On Letting Fear Take The Wheel
Fear is a fickle pain in the ass if ever there was one. She's not dependable, rarely sticks to facts and is as quick to interject herself into a conversation as she is to throw her hands up in the air and walk away from one. As if to say, "it's not my problem!"
And the sad part is, I think she really does care. She's been around since the beginning of time to help us avoid nonsensical actions like sticking our hands in fire and eating spoiled food. But her efficiency ends there: with life or death.
The messy stuff in between like leaping into love, going for the dream job, finally standing up for what you believe in or, better yet, acknowledging how you really feel—it's just not her forte.
Unfortunately, this doesn't stop her from trying. And being the convincing, manipulative wave of emotion that she is, we far too often hand her the reigns without the slightest bit of question.
I try not to beat myself up over it. I mean, it's far easier letting Fear take the wheel. Her criticisms are silenced and, at the end of the day, I'm safe. I'm comfortable. I can see everything coming from a mile away. And though I may be sacrificing the thrill of positive surprises in my life, I'm surely eliminating the negative.

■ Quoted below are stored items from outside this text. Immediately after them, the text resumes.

/-- In state ADVERT, ADVERT_RX of an ADVERT that the part accepts shows it in PORTPEER and PEERADV0, sends an ADVACK
with the CRC of its body, and goes to UP if the part's own ADVERT has been answered, every lane has signal and
lock and no freeze holds it. In UP a repeat of the accepted body is acknowledged again and the port stays UP.
ADVACK_RX of the part's current ADVERT goes to UP if a peer's ADVERT has been acknowledged, every lane has
signal and lock and no freeze holds it. ADVERT_TX, due in state ADVERT, sends the part's own body and keeps it
for the rest of the state. CREDIT_TX, due in UP, sends the returned count of the VC and records it as sent.
CENSUS_TX, due, sends the consumed count. TX_FRAME_DONE adds the frame's cells to the consumed count of its VC;
then the packet that the scheduler chose to follow is being sent, or nothing where none was chosen. Log entries
26 and 173 are the model's. (02_guarantees.md R44, 02_guarantees.md R45, 11_lanes.md R344, 11_lanes.md R351, 11_lanes.md R352, 11_lanes.md R354, 11_lanes.md R357, 11_lanes.md R358, 11_lanes.md R359) -/
def Obligations.AdvertExchangeBringsThePortUp : Prop :=
  (∀ (p : PortIx) (f : LcFrame) (s : State), s.stopped = false → s.portState p = 4 →
    s.lcQ.find? (fun g => g.port == p.val) = some f → lcType f.bytes = 0x10 → s.advertOk p f.bytes = true →
    Completes (.advertRx p) s fun t =>
      let ack := lcBody 0x11 0 (crcStd f.bytes)
      t.lcQ = s.lcQ.eraseP (fun g => g.port == p.val) ∧ t.get (F.LANE_PORTPEER_VALID p) = 1 ∧ t.get (F.LANE_PORTPEER_NUMBER p) = advNumber f.bytes
        ∧ t.get (F.LANE_PEERADV0_H p) = advH f.bytes ∧ t.get (F.LANE_PEERADV0_ACCEPT p) = advAccept f.bytes
        ∧ Sent s t [.linkControl p (ack ++ linkCheck ack)]
        ∧ t.portState p = if (s.portSt p).answered = true ∧ s.lanesLocked p = true ∧ s.portFrozen p = false then 5 else 4)
  ∧ (∀ (p : PortIx) (f : LcFrame) (s : State), s.stopped = false → s.portState p = 5 →
    s.lcQ.find? (fun g => g.port == p.val) = some f → lcType f.bytes = 0x10 → f.bytes = (s.portSt p).peerBody →
    Completes (.advertRx p) s fun t =>
      let ack := lcBody 0x11 0 (crcStd f.bytes)
      t.portState p = 5 ∧ t.ports = s.ports ∧ Sent s t [.linkControl p (ack ++ linkCheck ack)])
  ∧ (∀ (p : PortIx) (f : LcFrame) (s : State), s.stopped = false → s.portState p = 4 →
    s.lcQ.find? (fun g => g.port == p.val) = some f → lcType f.bytes = 0x11 → (s.portSt p).ownBody ≠ [] →
    lcCount f.bytes = crcStd (s.portSt p).ownBody →
    Completes (.advackRx p) s fun t => t.lcQ = s.lcQ.eraseP (fun g => g.port == p.val) ∧ (t.portSt p).answered = true
      ∧ t.portState p = if (s.portSt p).acked = true ∧ s.lanesLocked p = true ∧ s.portFrozen p = false then 5 else 4)
  ∧ (∀ (p : PortIx) (s : State), s.stopped = false → s.portState p = 4 →
    (∀ x, (s.portSt p).advAt = some x → x + usClocks 10 ≤ s.now) →
    Completes (.advertTx p) s fun t => (t.portSt p).advAt = some s.now
      ∧ ((s.portSt p).ownBody ≠ [] → (t.portSt p).ownBody = (s.portSt p).ownBody)
      ∧ Sent s t [.linkControl p ((t.portSt p).ownBody ++ linkCheck (t.portSt p).ownBody)])
  ∧ (∀ (p : PortIx) (v : Vc) (s : State), s.stopped = false → s.portState p = 5 → s.creditDue p v = true →
    Completes (.creditTx p v) s fun t =>
      let b := lcBody 0x01 v (s.vcSt p v).returned
      (t.vcSt p v).sentCount = (s.vcSt p v).returned ∧ (t.vcSt p v).sentAt = s.now ∧ (t.vcSt p v).force = false
        ∧ (t.vcSt p v).unsentSince = none ∧ Sent s t [.linkControl p (b ++ linkCheck b)])
  ∧ (∀ (p : PortIx) (v : Vc) (s : State), s.stopped = false → s.portState p = 5 → v ≠ 7 →
    nbit (s.get (F.LANE_PEERADV0_ACCEPT p)) (7 - v) = 1 →
    s.passed (s.portSt p).since (nsClocks (1250 * v) + usClocks 10 * (s.vcSt p v).markers) = true →
    Completes (.censusTx p v) s fun t =>
      let b := lcBody 0x02 v (s.vcSt p v).consumed
      (t.vcSt p v).markers = (s.vcSt p v).markers + 1 ∧ Sent s t [.linkControl p (b ++ linkCheck b)])
  ∧ ∀ (p : PortIx) (bad : List (Fin 37)) (e : QEnt) (v n : Nat) (s : State), s.stopped = false →
    (s.portSt p).tx = some (e, v, n) →
    Completes (.txFrameDone p bad) s fun t => ((s.portSt p).next = none → (t.portSt p).tx = none)
      ∧ (∀ q e' k, (s.portSt p).next = some q → s.portUp p = true → s.headPkt p q = some (e', k) → e'.pkt ≠ e.pkt →
        (t.portSt p).tx = some (e', pVc k.bytes, k.cells.length))
      ∧ (t.vcSt p v).consumed = ((s.vcSt p v).consumed + n) % 2 ^ 32
      ∧ ∀ w, w ≠ v → (t.vcSt p w).consumed = (s.vcSt p w).consumed

/-- CAGE_INSERT shows PRESENT and counts. CAGE_DEBOUNCE, 50 ms later on an enabled EMPTY cage, enters RESET, asserts
LPMode and pulses ResetL. Outside EXTEST, MODULE_READY within 60 s of RESET keeps the power class and enters
INIT with an application staged for each port, or REFUSED where the major revision is not 5, the class exceeds
PMAX, or a port of the octet has no application of its width starting at its first lane. DATAPATH_READY within
60 s of INIT enters READY, and every port of the octet in DOWN may attempt at once. Later, both are a FAULT.
CAGE_REMOVE empties the cage and its registers, a module access under way apart, and from READY takes every port
of the octet that is UP out of UP for reason 10. Log entries 33, 98 and 175 are the model's. (11_lanes.md R365, 11_lanes.md R366, 11_lanes.md R367, 11_lanes.md R368, 18_electrical.md R553) -/
def Obligations.CageInsertionClimbsToReady : Prop :=
  (∀ (c : CageIx) (s : State), s.stopped = false → Completes (.cageInsert c) s fun t =>
    t.get (F.LANE_CAGESTAT_PRESENT (8 * c)) = 1 ∧ (t.cage c).insertedAt = some s.now ∧ t.cageState c = s.cageState c
      ∧ (SMap.wf (fun _ => 0) s.obs.sel = true → Counted s t (· == 0x100 + 8 * c.val) Ev.CAGE_INSERT 1))
  ∧ (∀ (c : CageIx) (x : Nat) (s : State), s.stopped = false → s.cageState c = 0 → s.on (F.LANE_CAGESTAT_PRESENT (8 * c)) = true →
    s.on (F.LANE_CAGECFG_EN (8 * c)) = true → (s.cage c).insertedAt = some x → x + msClocks 50 ≤ s.now →
    Completes (.cageDebounce c) s fun t => t.cageState c = 1 ∧ (t.cage c).since = s.now
      ∧ Sent s t [.pin ("ResetL" ++ toString c.val) true, .pin ("ResetL" ++ toString c.val) false, .pin ("LPMode" ++ toString c.val) true])
  ∧ (∀ (c : CageIx) (m : ModuleFacts) (s : State), s.stopped = false → s.mgmt.tap.extest = false → s.cageState c = 1 →
    s.on (F.LANE_CAGECFG_EN (8 * c)) = true →
    (s.cageLate c = true → Completes (.moduleReady c m) s fun t => (t.cage c).faultAt = some s.now)
    ∧ (s.cageLate c = false → Completes (.moduleReady c m) s fun t => t.get (F.LANE_CAGESTAT_POWER (8 * c)) = m.power.toNat
      ∧ (m.major = 5 ∧ m.power.toNat ≤ s.get (F.LANE_CAGECFG_PMAX (8 * c)) ∧ (∀ p ∈ s.cagePorts c, (s.appFor m.apps p).isSome = true) →
        t.cageState c = 2 ∧ (t.cage c).staged = s.stageFor m.apps c)
      ∧ (m.major ≠ 5 ∨ s.get (F.LANE_CAGECFG_PMAX (8 * c)) < m.power.toNat ∨ (∃ p ∈ s.cagePorts c, s.appFor m.apps p = none) →
        t.cageState c = 5)))
  ∧ (∀ (c : CageIx) (s : State), s.stopped = false → s.mgmt.tap.extest = false → s.cageState c = 2 →
    (s.cageLate c = true → Completes (.datapathReady c) s fun t => (t.cage c).faultAt = some s.now)
    ∧ (s.cageLate c = false → Completes (.datapathReady c) s fun t =>
      t.cageState c = 3 ∧ ∀ p ∈ s.cagePorts c, s.portState p = 1 → (t.portSt p).since = s.now ∧ (t.portSt p).tried = false))
  ∧ ∀ (c : CageIx) (s : State), s.stopped = false → Completes (.cageRemove c) s fun t =>
    t.cageState c = 0 ∧ t.get (F.LANE_CAGESTAT_PRESENT (8 * c)) = 0 ∧ t.get (F.LANE_CAGESTAT_INT (8 * c)) = 0
      ∧ t.get (F.LANE_CAGESTAT_POWER (8 * c)) = 0 ∧ t.cage c = { req := (s.cage c).req }
      ∧ (s.cageState c = 3 → ∀ p ∈ s.cagePorts c, s.portState p = 5 →
        (t.portState p = 1 ∨ t.portState p = 7) ∧ t.get (F.LANE_PORTSTAT_LASTDOWN p) = 10)

/-- CMIS_TIMEOUT in a state with transactions takes off those acknowledged before it and issues the next again, at
most three times; after them, and at CMIS_STATE_TIME_EXPIRE once the advertised time has passed in RESET or
INIT, the cage starts again in RESET, but stays in FAULT where a FAULT came less than 60 s before. Outside
EXTEST, CMIS_MONITOR_POLL, due in READY with the SPC running, selects the cage at its switch, reads the monitors
and keeps the module's flags; the cage stays READY, but is in FAULT or starts again where the module reports a
fault, and in INIT where a data path of a port is not active. CAGE_INTL shows whether the interrupt stands, and
in READY reads the flags. An accepted CAGE_EN_WRITE writes EN; where it changes EN with a module present for 50
ms the cage is in RESET. An accepted CAGEACC_GO that no check refuses sets BUSY and, outside EXTEST, makes the
access; CAGEACC_DONE clears BUSY, sets DONE, and gives OK with the data read in the buffer, or code REJ_IO where
the module did not acknowledge, and a cage in INIT, READY or REFUSED is then in FAULT or starts again. That the
flags are read as 8 bytes, the monitors as 128, and what CMIS_TIMEOUT issues where nothing is listed as sent,
are the model's choices (log entries 32, 33, 187). (11_lanes.md R365, 11_lanes.md R366, 11_lanes.md R367, 11_lanes.md R368) -/
def Obligations.CageFaultsRetriesAndModuleAccess : Prop :=
  let faults (c : CageIx) (s t : State) : Prop := (t.cage c).faultAt = some s.now
    ∧ t.cageState c = if (s.cage c).faultAt.any (fun x => decide (s.now < x + secClocks 60)) then 4 else 1
  (∀ (c : CageIx) (acked : Fin 8) (s : State), s.stopped = false → s.cageState c ∉ [0, 4, 5] →
    let left := (s.cage c).sent.drop acked.val
    let x := left.head?.getD cmisPoll
    let tried := if acked.val = 0 then (s.cage c).retries else 0
    (tried < 3 → Completes (.cmisTimeout c acked) s fun t => (t.cage c).retries = tried + 1 ∧ (t.cage c).sent = left
      ∧ t.cageState c = s.cageState c ∧ t.ports = s.ports
      ∧ (s.mgmt.tap.extest = false → Sent s t [.cmis c x.write x.bank x.page x.off x.bytes,
        .twoWire (c.val / 8) 0x70 (2 ^ (c.val % 8))]))
    ∧ (3 ≤ tried → Completes (.cmisTimeout c acked) s (faults c s)))
  ∧ (∀ (c : CageIx) (ms : BitVec 16) (s : State), s.stopped = false → s.cageState c = 1 ∨ s.cageState c = 2 →
    s.on (F.LANE_CAGECFG_EN (8 * c)) = true → (s.cage c).since + msClocks (min ms.toNat 60000) ≤ s.now →
    Completes (.cmisStateTimeExpire c ms) s (faults c s))
  ∧ (∀ (c : CageIx) (r : ModuleRead) (s : State), s.stopped = false → s.cageState c = 3 → s.mgmt.spcDown = false →
    s.mgmt.tap.extest = false → (s.cage c).polledAt + secClocks 1 ≤ s.now →
    let idle := ∃ x ∈ (s.cage c).staged.zip r.paths, x.1.isSome = true ∧ x.2.toNat ≠ 4
    (r.state ≠ 5 → ¬ idle → Completes (.cmisMonitorPoll c r) s fun t =>
      (t.cage c).polledAt = s.now ∧ t.cageState c = 3 ∧ (t.cage c).flags = r.flags
        ∧ Sent s t [.cmis c false 0 0x11 128 [], .twoWire (c.val / 8) 0x70 (2 ^ (c.val % 8))])
    ∧ (r.state = 5 → Completes (.cmisMonitorPoll c r) s (faults c s))
    ∧ (r.state ≠ 5 → idle → Completes (.cmisMonitorPoll c r) s fun t => t.cageState c = 2))
  ∧ (∀ (c : CageIx) (cleared : Bool) (r : ModuleRead) (s : State), s.stopped = false → s.mgmt.tap.extest = false →
    Completes (.cageIntl c cleared r) s fun t =>
    t.get (F.LANE_CAGESTAT_INT (8 * c)) = (if cleared then 0 else 1)
      ∧ (s.cageState c ≠ 3 → t.cages = s.cages ∧ t.ports = s.ports ∧ Sent s t [])
      ∧ (s.cageState c = 3 → (t.cage c).flags = r.flags))
  ∧ (∀ (g : Agent) (c : CageIx) (v : BitVec 32) (s : State), s.stopped = false → s.accepts g (laneReg (8 * c) 0x1c4) v.toNat →
    Completes (.cageEnWrite g c v) s fun t =>
      t.get (F.LANE_CAGECFG_EN (8 * c)) = (F.LANE_CAGECFG_EN (8 * c)).ofWord v
        ∧ (s.cageHere c = true →
          s.get (F.LANE_CAGECFG_EN (8 * c)) ≠ (F.LANE_CAGECFG_EN (8 * c)).ofWord v → t.cageState c = 1))
  ∧ (∀ (g : Agent) (c : CageIx) (v : BitVec 32) (s : State), s.stopped = false →
    let w := v.toNat ||| 2 ^ 31
    s.accepts g (laneReg (8 * c) 0x1c8) w →
    s.cageAccCheck c (nbit w 30 == 1) (nfield w 7 0) (nfield w 29 23 + 1) = 0 →
    Completes (.cageaccGo g c v) s fun t => t.get (F.LANE_CAGEACCST_BUSY (8 * c)) = 1
      ∧ (t.cage c).req = some ⟨nbit w 30 == 1, nfield w 7 0, nfield w 29 23 + 1⟩
      ∧ (s.mgmt.tap.extest = false → ∃ data, Sent s t [.cmis c (nbit w 30 == 1) (s.get (F.LANE_CAGEBANK_BANK (8 * c))) (nfield w 15 8) (nfield w 7 0) data,
        .twoWire (c.val / 8) 0x70 (2 ^ (c.val % 8))]))
  ∧ ∀ (c : CageIx) (ack : Bool) (data : List (BitVec 8)) (r : CageReq) (s : State), s.stopped = false → s.mgmt.tap.extest = false →
    (s.cage c).req = some r → r.len ≤ 128 →
    Completes (.cageaccDone c ack data) s fun t => (t.cage c).req = none ∧ t.get (F.LANE_CAGEACCST_BUSY (8 * c)) = 0
      ∧ t.get (F.LANE_CAGEACCST_DONE (8 * c)) = 1 ∧ t.get (F.LANE_CAGEACCST_OK (8 * c)) = (if ack then 1 else 0)
      ∧ t.get (F.LANE_CAGEACCST_CODE (8 * c)) = (if ack then 0 else Rej.IO)
      ∧ (ack = false → s.cageState c ∈ [2, 3, 5] → faults c s t) ∧ (ack = false → s.cageState c ∉ [2, 3, 5] → t.cageState c = s.cageState c)
      ∧ (ack = true → r.write = false → ∀ i < r.len,
        t.byteAt (0x100200 + 0x8000 * c.val + i) = (data.getD i 0).toNat)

Sounds like decent odds to me.
But from experience, I can tell you, that if you choose to become Fear's passenger for far too long—cruising through perfectly paved roads of normalcy and routine—another presence will surely make herself known. She hates Fear with every fiber of her being, deviously engineering potholes and curves in her path. The pastures of predictability you have once enjoyed will grow scarce—weakening Fear's hold.
Her name is What If?
I can't call her a hero. That would be far too generous of a term. She has a vivid imagination and unlike Fear, remains partial to carving paths of her own. Sometimes to a dangerous fault.
But as much as she hates Fear, the truth is she can't survive without her. A fact, I would reckon, both know to be true.
The two have been my steady partners for years now, battling for my attention, never taking defeat lightly when I choose one over the other.
However, as I age, I'm finding my role more defined. Rather than being swayed by the quick bite of insecurity or the slow burn of regret, I have welcomed deep conversations with both. Weighing the arguments as they come.
Then with full confidence, stepping forward: one as the lead, the other close behind.